DATASET RECORDS:
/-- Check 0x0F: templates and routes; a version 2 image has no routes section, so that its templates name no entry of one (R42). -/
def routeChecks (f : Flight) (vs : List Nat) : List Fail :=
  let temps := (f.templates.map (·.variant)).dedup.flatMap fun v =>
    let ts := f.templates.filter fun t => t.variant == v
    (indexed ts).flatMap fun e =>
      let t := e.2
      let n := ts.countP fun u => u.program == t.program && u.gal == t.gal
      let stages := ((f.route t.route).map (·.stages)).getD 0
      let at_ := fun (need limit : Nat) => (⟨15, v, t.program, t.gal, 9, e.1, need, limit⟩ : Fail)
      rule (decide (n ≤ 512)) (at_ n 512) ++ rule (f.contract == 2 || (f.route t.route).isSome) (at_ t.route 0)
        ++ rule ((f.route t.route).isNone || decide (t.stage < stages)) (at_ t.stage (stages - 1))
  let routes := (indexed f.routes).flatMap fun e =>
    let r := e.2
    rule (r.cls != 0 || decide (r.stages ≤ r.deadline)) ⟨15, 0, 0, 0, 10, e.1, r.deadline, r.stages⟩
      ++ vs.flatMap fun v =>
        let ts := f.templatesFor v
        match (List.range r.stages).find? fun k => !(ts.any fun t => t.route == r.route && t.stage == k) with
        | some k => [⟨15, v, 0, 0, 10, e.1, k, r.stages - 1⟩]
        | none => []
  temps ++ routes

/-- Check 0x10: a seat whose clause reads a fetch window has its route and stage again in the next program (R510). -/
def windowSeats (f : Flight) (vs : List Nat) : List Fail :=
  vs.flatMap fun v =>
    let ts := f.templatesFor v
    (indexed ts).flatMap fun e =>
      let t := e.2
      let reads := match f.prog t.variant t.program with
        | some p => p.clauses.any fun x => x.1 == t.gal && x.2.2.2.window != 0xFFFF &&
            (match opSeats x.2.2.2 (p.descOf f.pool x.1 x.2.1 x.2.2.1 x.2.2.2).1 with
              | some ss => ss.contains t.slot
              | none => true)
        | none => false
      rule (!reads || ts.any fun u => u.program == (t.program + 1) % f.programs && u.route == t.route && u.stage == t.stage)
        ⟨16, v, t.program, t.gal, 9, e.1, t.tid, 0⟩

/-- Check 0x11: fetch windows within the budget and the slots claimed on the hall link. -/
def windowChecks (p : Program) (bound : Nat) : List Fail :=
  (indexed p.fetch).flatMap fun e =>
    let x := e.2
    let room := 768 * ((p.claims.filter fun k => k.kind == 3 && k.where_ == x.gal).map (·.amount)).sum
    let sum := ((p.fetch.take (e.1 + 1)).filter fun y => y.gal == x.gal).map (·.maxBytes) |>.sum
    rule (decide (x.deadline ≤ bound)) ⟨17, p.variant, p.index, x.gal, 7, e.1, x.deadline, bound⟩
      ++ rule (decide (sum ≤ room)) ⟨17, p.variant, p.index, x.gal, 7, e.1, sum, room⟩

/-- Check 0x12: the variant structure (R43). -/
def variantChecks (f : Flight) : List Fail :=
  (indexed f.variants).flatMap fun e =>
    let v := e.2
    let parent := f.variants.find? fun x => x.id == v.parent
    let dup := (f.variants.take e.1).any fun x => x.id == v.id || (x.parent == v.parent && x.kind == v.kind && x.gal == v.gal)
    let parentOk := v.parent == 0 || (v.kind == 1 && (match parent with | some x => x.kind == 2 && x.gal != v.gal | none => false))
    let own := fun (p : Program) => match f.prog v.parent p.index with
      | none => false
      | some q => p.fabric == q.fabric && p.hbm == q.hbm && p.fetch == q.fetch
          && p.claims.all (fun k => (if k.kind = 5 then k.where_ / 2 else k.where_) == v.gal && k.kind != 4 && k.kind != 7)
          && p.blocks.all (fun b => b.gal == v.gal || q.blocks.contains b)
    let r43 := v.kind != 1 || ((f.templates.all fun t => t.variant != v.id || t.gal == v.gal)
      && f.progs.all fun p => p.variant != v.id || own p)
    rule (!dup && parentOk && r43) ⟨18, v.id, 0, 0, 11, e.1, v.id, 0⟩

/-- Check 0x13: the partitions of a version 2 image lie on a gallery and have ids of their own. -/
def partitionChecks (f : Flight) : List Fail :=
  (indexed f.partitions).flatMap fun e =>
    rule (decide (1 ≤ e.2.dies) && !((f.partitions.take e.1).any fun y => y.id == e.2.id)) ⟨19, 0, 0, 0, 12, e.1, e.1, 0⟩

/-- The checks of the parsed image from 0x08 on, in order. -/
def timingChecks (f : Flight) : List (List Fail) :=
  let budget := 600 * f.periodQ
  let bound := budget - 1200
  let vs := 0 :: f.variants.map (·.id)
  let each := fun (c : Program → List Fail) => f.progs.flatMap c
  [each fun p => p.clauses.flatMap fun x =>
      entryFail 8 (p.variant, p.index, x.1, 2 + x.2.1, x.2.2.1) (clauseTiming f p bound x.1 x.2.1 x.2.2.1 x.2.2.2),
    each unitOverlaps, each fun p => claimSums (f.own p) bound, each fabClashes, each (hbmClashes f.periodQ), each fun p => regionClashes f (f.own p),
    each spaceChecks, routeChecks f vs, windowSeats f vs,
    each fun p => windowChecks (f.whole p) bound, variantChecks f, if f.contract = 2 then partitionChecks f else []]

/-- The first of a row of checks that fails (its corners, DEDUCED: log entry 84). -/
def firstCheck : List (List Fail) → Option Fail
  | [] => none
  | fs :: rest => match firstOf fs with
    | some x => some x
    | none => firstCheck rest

WORK INSTRUCTION: Which lines run from the one holding "let x := e.2" through the one holding "structure (R43). -/" in the records above? Repeat them exactly, both included, and nothing more.

RESPONSE:
    let x := e.2
    let room := 768 * ((p.claims.filter fun k => k.kind == 3 && k.where_ == x.gal).map (·.amount)).sum
    let sum := ((p.fetch.take (e.1 + 1)).filter fun y => y.gal == x.gal).map (·.maxBytes) |>.sum
    rule (decide (x.deadline ≤ bound)) ⟨17, p.variant, p.index, x.gal, 7, e.1, x.deadline, bound⟩
      ++ rule (decide (sum ≤ room)) ⟨17, p.variant, p.index, x.gal, 7, e.1, sum, room⟩

/-- Check 0x12: the variant structure (R43). -/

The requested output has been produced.